[The data]
....................
-- ==== Sys2Proof/Laws/State.lean ====
section
/-! SUPPORT. One lemma per field per update of the state. -/

namespace Sys2Proof.Machine

/-! ## `State.append` -/

@[simp] theorem State.append_cmd (s : State) (bs : List Byte) : (s.append bs).cmd = s.cmd := rfl
@[simp] theorem State.append_arg0 (s : State) (bs : List Byte) : (s.append bs).arg0 = s.arg0 := rfl
@[simp] theorem State.append_arg1 (s : State) (bs : List Byte) : (s.append bs).arg1 = s.arg1 := rfl
@[simp] theorem State.append_busy (s : State) (bs : List Byte) : (s.append bs).busy = s.busy := rfl
@[simp] theorem State.append_done (s : State) (bs : List Byte) : (s.append bs).done = s.done := rfl
@[simp] theorem State.append_flag (s : State) (bs : List Byte) : (s.append bs).flag = s.flag := rfl
@[simp] theorem State.append_err (s : State) (bs : List Byte) : (s.append bs).err = s.err := rfl
@[simp] theorem State.append_tstate (s : State) (bs : List Byte) : (s.append bs).tstate = s.tstate := rfl
@[simp] theorem State.append_res0 (s : State) (bs : List Byte) : (s.append bs).res0 = s.res0 := rfl
@[simp] theorem State.append_res1 (s : State) (bs : List Byte) : (s.append bs).res1 = s.res1 := rfl
@[simp] theorem State.append_errinfo (s : State) (bs : List Byte) : (s.append bs).errinfo = s.errinfo := rfl
@[simp] theorem State.append_dive (s : State) (bs : List Byte) : (s.append bs).dive = s.dive := rfl
@[simp] theorem State.append_sb (s : State) (bs : List Byte) : (s.append bs).sb = s.sb ++ bs := rfl
@[simp] theorem State.append_sbptr (s : State) (bs : List Byte) : (s.append bs).sbptr = s.sbptr := rfl
@[simp] theorem State.append_fb (s : State) (bs : List Byte) : (s.append bs).fb = s.fb := rfl
@[simp] theorem State.append_fbptr (s : State) (bs : List Byte) : (s.append bs).fbptr = s.fbptr := rfl
@[simp] theorem State.append_retry (s : State) (bs : List Byte) : (s.append bs).retry = s.retry := rfl
@[simp] theorem State.append_choff (s : State) (bs : List Byte) : (s.append bs).choff = s.choff := rfl
@[simp] theorem State.append_op (s : State) (bs : List Byte) : (s.append bs).op = s.op := rfl
@[simp] theorem State.append_t0 (s : State) (bs : List Byte) : (s.append bs).t0 = s.t0 := rfl
@[simp] theorem State.append_chcnt (s : State) (bs : List Byte) : (s.append bs).chcnt = s.chcnt := rfl
@[simp] theorem State.append_txpos (s : State) (bs : List Byte) : (s.append bs).txpos = s.txpos := rfl
@[simp] theorem State.append_sleeping (s : State) (bs : List Byte) : (s.append bs).sleeping = s.sleeping := rfl
@[simp] theorem State.append_count (s : State) (bs : List Byte) : (s.append bs).count = s.count := rfl
@[simp] theorem State.append_imageChanged (s : State) (bs : List Byte) : (s.append bs).imageChanged = s.imageChanged := rfl
@[simp] theorem State.append_img (s : State) (bs : List Byte) : (s.append bs).img = s.img := rfl
@[simp] theorem State.append_tx (s : State) (bs : List Byte) : (s.append bs).tx = s.tx := rfl
@[simp] theorem State.append_rx (s : State) (bs : List Byte) : (s.append bs).rx = s.rx := rfl
@[simp] theorem State.append_now (s : State) (bs : List Byte) : (s.append bs).now = s.now := rfl
@[simp] theorem State.append_txReady (s : State) (bs : List Byte) : (s.append bs).txReady = s.txReady := rfl
@[simp] theorem State.append_env (s : State) (bs : List Byte) : (s.append bs).env = s.env := rfl
@[simp] theorem State.append_hostOut (s : State) (bs : List Byte) : (s.append bs).hostOut = s.hostOut := rfl
@[simp] theorem State.append_freeCtr (s : State) (bs : List Byte) : (s.append bs).freeCtr = s.freeCtr := rfl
....................
[What you should do] Could you repeat every record above exactly as it appears?

[Answer section]
-- ==== Sys2Proof/Laws/State.lean ====
section
/-! SUPPORT. One lemma per field per update of the state. -/

namespace Sys2Proof.Machine

/-! ## `State.append` -/

@[simp] theorem State.append_cmd (s : State) (bs : List Byte) : (s.append bs).cmd = s.cmd := rfl
@[simp] theorem State.append_arg0 (s : State) (bs : List Byte) : (s.append bs).arg0 = s.arg0 := rfl
@[simp] theorem State.append_arg1 (s : State) (bs : List Byte) : (s.append bs).arg1 = s.arg1 := rfl
@[simp] theorem State.append_busy (s : State) (bs : List Byte) : (s.append bs).busy = s.busy := rfl
@[simp] theorem State.append_done (s : State) (bs : List Byte) : (s.append bs).done = s.done := rfl
@[simp] theorem State.append_flag (s : State) (bs : List Byte) : (s.append bs).flag = s.flag := rfl
@[simp] theorem State.append_err (s : State) (bs : List Byte) : (s.append bs).err = s.err := rfl
@[simp] theorem State.append_tstate (s : State) (bs : List Byte) : (s.append bs).tstate = s.tstate := rfl
@[simp] theorem State.append_res0 (s : State) (bs : List Byte) : (s.append bs).res0 = s.res0 := rfl
@[simp] theorem State.append_res1 (s : State) (bs : List Byte) : (s.append bs).res1 = s.res1 := rfl
@[simp] theorem State.append_errinfo (s : State) (bs : List Byte) : (s.append bs).errinfo = s.errinfo := rfl
@[simp] theorem State.append_dive (s : State) (bs : List Byte) : (s.append bs).dive = s.dive := rfl
@[simp] theorem State.append_sb (s : State) (bs : List Byte) : (s.append bs).sb = s.sb ++ bs := rfl
@[simp] theorem State.append_sbptr (s : State) (bs : List Byte) : (s.append bs).sbptr = s.sbptr := rfl
@[simp] theorem State.append_fb (s : State) (bs : List Byte) : (s.append bs).fb = s.fb := rfl
@[simp] theorem State.append_fbptr (s : State) (bs : List Byte) : (s.append bs).fbptr = s.fbptr := rfl
@[simp] theorem State.append_retry (s : State) (bs : List Byte) : (s.append bs).retry = s.retry := rfl
@[simp] theorem State.append_choff (s : State) (bs : List Byte) : (s.append bs).choff = s.choff := rfl
@[simp] theorem State.append_op (s : State) (bs : List Byte) : (s.append bs).op = s.op := rfl
@[simp] theorem State.append_t0 (s : State) (bs : List Byte) : (s.append bs).t0 = s.t0 := rfl
@[simp] theorem State.append_chcnt (s : State) (bs : List Byte) : (s.append bs).chcnt = s.chcnt := rfl
@[simp] theorem State.append_txpos (s : State) (bs : List Byte) : (s.append bs).txpos = s.txpos := rfl
@[simp] theorem State.append_sleeping (s : State) (bs : List Byte) : (s.append bs).sleeping = s.sleeping := rfl
@[simp] theorem State.append_count (s : State) (bs : List Byte) : (s.append bs).count = s.count := rfl
@[simp] theorem State.append_imageChanged (s : State) (bs : List Byte) : (s.append bs).imageChanged = s.imageChanged := rfl
@[simp] theorem State.append_img (s : State) (bs : List Byte) : (s.append bs).img = s.img := rfl
@[simp] theorem State.append_tx (s : State) (bs : List Byte) : (s.append bs).tx = s.tx := rfl
@[simp] theorem State.append_rx (s : State) (bs : List Byte) : (s.append bs).rx = s.rx := rfl
@[simp] theorem State.append_now (s : State) (bs : List Byte) : (s.append bs).now = s.now := rfl
@[simp] theorem State.append_txReady (s : State) (bs : List Byte) : (s.append bs).txReady = s.txReady := rfl
@[simp] theorem State.append_env (s : State) (bs : List Byte) : (s.append bs).env = s.env := rfl
@[simp] theorem State.append_hostOut (s : State) (bs : List Byte) : (s.append bs).hostOut = s.hostOut := rfl
@[simp] theorem State.append_freeCtr (s : State) (bs : List Byte) : (s.append bs).freeCtr = s.freeCtr := rfl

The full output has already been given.